In the meeting when the tentative budget was approved, Goodman had presented the idea of firing all of the city's employees and hiring back the ones who agreed to work a reduced work schedule in order to balance the budget and keep anyone from being laid off. He has since backed off that proposal after getting advice from the city's attorney.

The council will approve a final budget in May. The layoffs would take effect on Saturday, June 12, with employees' last day of work on June 11.

King said this afternoon that that the LVCEA's latest concession offer "is worth basically 8.3 percent." The furloughs part of it amounts to 4.6 percent, he said.

He said the city initially asked its employees to take the 8 percent salary cut, plus forego cost-of-living increases and longevity step increases. However, he said the city's offer never guaranteed that even if those concessions were made, there would be no layoffs. Therefore, the LVCEA's offer includes language calling for no layoffs.

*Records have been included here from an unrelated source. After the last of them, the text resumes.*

theorem test_noStrike :
    answers (exec .noStrike (withPart (headPart .striking [.goto 3, .set 1, .set 1, .set 1, .set 1, .arm])))
      (fun t => t.part.head.state == .faulted && t.part.recorder.outgoing == [.event .headFault 0 0x505]) = true := by
  decide +kernel

/-! ### States that meet the hypotheses of the statements -/

theorem test_meets_IdleStepCountsTime :
    (State.reset.pending = [] ∧ timerDue (State.reset.part.belt.halt.map (· + 1)) State.reset.part.haltLength = false ∧
      timerDue (State.reset.part.belt.park.map (· + 1)) State.reset.part.parkLength = false) ∧
    ((withPart (runningPart 499999)).pending = [] ∧ (runningPart 499999).belt.halt = some 499999 ∧
      (runningPart 499999).belt.present = .running ∧ (runningPart 499999).haltLength ≤ 499999 + 1) ∧
    ((withPart (haltedPart 119999999)).pending = [] ∧ (haltedPart 119999999).belt.park = some 119999999 ∧
      (haltedPart 119999999).belt.present = .halted ∧ (haltedPart 119999999).belt.halt = none ∧
      (haltedPart 119999999).parkLength ≤ 119999999 + 1) := by decide +kernel

theorem test_meets_WellFormedCommandsComplete :
    Instr.wellFormed (.setupWordWrite 79 0 0) = true ∧ Instr.wellFormed (.setupWordWrite 80 0 0) = false := by decide

theorem test_meets_PartCommandsLeaveThePath :
    Instr.wellFormed (.commit 0) = true ∧ partOnly (.commit 0) = true := by decide

/-- A step from reset with a posted word to write. -/
theorem test_meets_RamStaysCanonical :
    ∃ s t : State, s.ramOk ∧ step s = .next t :=
  ⟨{ State.reset with pending := [.postedWordWrite] }, State.reset, rfl, rfl⟩

theorem test_meets_EveryBoundIsKept : ∃ s t : State, s.ok ∧ step s = .next t :=
  ⟨{ State.reset with pending := [.postedWordWrite] }, State.reset, ⟨rfl, ⟨by decide, by decide⟩, Part.powerOn_ok 0⟩, rfl⟩

theorem test_meets_ResumedPassIsTheWholePass :
    answers (exec (.rowPass (some 0)) (withPart (readyPart 1))) (fun t => t.part.tracker.pass.isSome) = true ∧
    answers (exec (.rowPass (some 9)) (withPart (readyPart 1))) (fun t => t.part.tracker.pass == none) = true := by decide +kernel

theorem test_meets_IgnoredBeatsChangeNothing :
    ringPart.setup.guarded.slotCount ≤ (4 : BitVec 6).toNat ∧
    3 * (ringPart.setup.guarded.beams / 32) < (37 : BitVec 6).toNat ∧
    ((0x00C50000 : Word).extractLsb' 16 8 ≠ 0xC6) ∧ (0x7 : Lanes) ≠ 0xF := by decide +kernel

/-- The ring part with two incomplete buffers, for slots 0 and 1. -/
def twoBuffers : Part := { ringPart with intake.buffers := [Buffer.fresh 0 384, Buffer.fresh 1 384] }

theorem test_meets_BeamWordIsCaptured :
    ((3 : BitVec 6).toNat < twoBuffers.setup.guarded.slotCount ∧ 1 ≤ (1 : BitVec 6).toNat ∧
      (36 : BitVec 6).toNat ≤ 3 * (twoBuffers.setup.guarded.beams / 32)) ∧
    (∃ b ∈ twoBuffers.intake.buffers, b.slot = 1) ∧
    ((∀ b ∈ ringPart.intake.buffers, b.slot ≠ 3) ∧ ringPart.intake.buffers.length < 2) ∧
    (∃ a b, twoBuffers.intake.buffers = [a, b] ∧ a.slot ≠ 3 ∧ b.slot ≠ 3) :=
  ⟨by decide, ⟨_, List.mem_cons_of_mem _ (List.mem_cons_self ..), rfl⟩, by decide, ⟨_, _, rfl, by decide, by decide⟩⟩

theorem test_meets_HeaderOfAnIncompleteSlot :
    ((3 : BitVec 6).toNat < ringPart.setup.guarded.slotCount ∧ (0x01C60005 : Word).extractLsb' 16 8 = (0xC6 : Byte)) ∧
    ringPart.bufferFor 3 = none ∧ (twoBuffers.bufferFor 1).map Buffer.complete = some false := by decide +kernel

theorem test_meets_SyncRow :
    (∀ n ∈ [3, 4], (0 : BitVec 6).toNat < (readyPart n).setup.guarded.slotCount ∧
      (readyPart n).bufferFor 0 = some (fullBuffer 0) ∧ (readyPart n).intake.queue.length = n) ∧
    (fullBuffer 0).complete = true ∧ (0x01C60005 : Word).getLsbD 24 = true ∧
    (0x01C60005 : Word).extractLsb' 16 8 = (0xC6 : Byte) := by decide +kernel

/-- Each clause at its bounds: d of 0, 1, 2 (bridged), 3 (past the bridge), 32767 and 32768, and queues that leave just enough
places or one too few. -/
theorem test_meets_SequenceCheck :
    (∀ n ∈ [0, 1, 2, 3, 4], (0 : BitVec 6).toNat < (readyPart n).setup.guarded.slotCount ∧
      (readyPart n).bufferFor 0 = some (fullBuffer 0) ∧ (readyPart n).intake.syncPending = false ∧
      (readyPart n).intake.queue.length = n ∧ (readyPart n).setup.unguarded.gapBridge = 2 ∧
      (readyPart n).intake.expected = 0) ∧
    (fullBuffer 0).complete = true ∧
    [(0x00C60000 : Word), 0x00C60001, 0x00C60002, 0x00C60003, 0x00C67FFF, 0x00C68000].all
      (fun d => !d.getLsbD 24 && d.extractLsb' 16 8 == (0xC6 : Byte)) = true ∧
    ([(0x00C60000 : Word), 0x00C60001, 0x00C60002, 0x00C60003, 0x00C67FFF, 0x00C68000].map
      (fun d => (d.extractLsb' 0 16 - (readyPart 0).intake.expected).toNat)) = [0, 1, 2, 3, 32767, 32768] ∧
    (1 + 2 + 1 ≤ 4 ∧ 4 < 2 + 2 + 1) := by decide +kernel

/-- The part with beams 3 and 7 one row short of the stuck-row limit. -/
def stuckPart : Part :=
  { Part.powerOn with intake.stuck := ((List.replicate 384 0).set 3 4095).set 7 4095 }

/-- A row that covers beams 3, 7 and 8: two beams join the auto-mask, with their events, and an open hide is flagged. -/
theorem test_meets_ConditionedBeams :
    (stuckPart.setup.guarded.beams ≤ 384 ∧ stuckPart.intake.stuck.length = 384 ∧ stuckPart.tracker.pass = none) ∧
    (stuckPart.condition { a := 0x188, b := 0x188, c := 0 }).2.recorder.outgoing =
      [.event .beamStuck 0 3, .event .beamStuck 0 7] ∧
    (let q := (Part.condition { stuckPart with tracker.spill := some (hide 1 0 1) } { a := 0x188, b := 0x188, c := 0 }).2
     q.tracker.spill.map (fun h => h.flags.maskedBeams) = some true) := by decide +kernel

/-- Masks with both neighbours, only one below or above, none, and a run of two masked beams. -/
theorem test_meets_MaskedBeamValues :
    ({ Part.powerOn with setup.guarded.beams := 64, setup.guarded.mask := 0x6 } : Part).setup.guarded.beams ≤ 384 ∧
    ((0x6 : Beams).getLsbD 0 = false ∧ (0x6 : Beams).getLsbD 1 = true ∧ (0x6 : Beams).getLsbD 2 = true ∧
      (0x6 : Beams).getLsbD 3 = false) ∧
    ((0x8000000000000000 : Beams).getLsbD 62 = false ∧ (0x8000000000000000 : Beams).getLsbD 63 = true) ∧
    ((0x1 : Beams).getLsbD 0 = true ∧ (0x1 : Beams).getLsbD 1 = false) ∧
    (∀ c ∈ List.range 64, (0xFFFFFFFFFFFFFFFF : Beams).getLsbD c = true) ∧
    (∀ c ∈ List.range 64, (0x10000000000000006 : Beams).getLsbD c = (0x6 : Beams).getLsbD c) := by decide +kernel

"The majority of the people who are losing their jobs are my members," King said. "My members have made it very clear if they are going to give up something, they want to save our members' jobs."

He estimated that about 120 of the 146 people who would be fired under the city's tentative budget are his members. His members have gone through four other layoffs during the last two years, including about 18 who were laid off in January, he said.

King said his members prefer furloughs to salary cuts, because "if you give up something, like 8 percent, it is very difficult to get it back."

Also, 96 hours of furlough will not affect an employees' benefits in the Public Employees Retirement System, but an 8 percent salary cut would mean lower retirement benefits, he said.

Although the concession offer was just posted on the LVCEA Web site today, King said that Fretwell, the mayor and city council members have had copies since last Friday.

"We are encouraging the mayor and council to look at it and give it some consideration," he said. "The city alwas has the right to come back with a final offer or a final position . . . I really don't know where they're going to go with it. My biggest issue is I would love to save every job I can."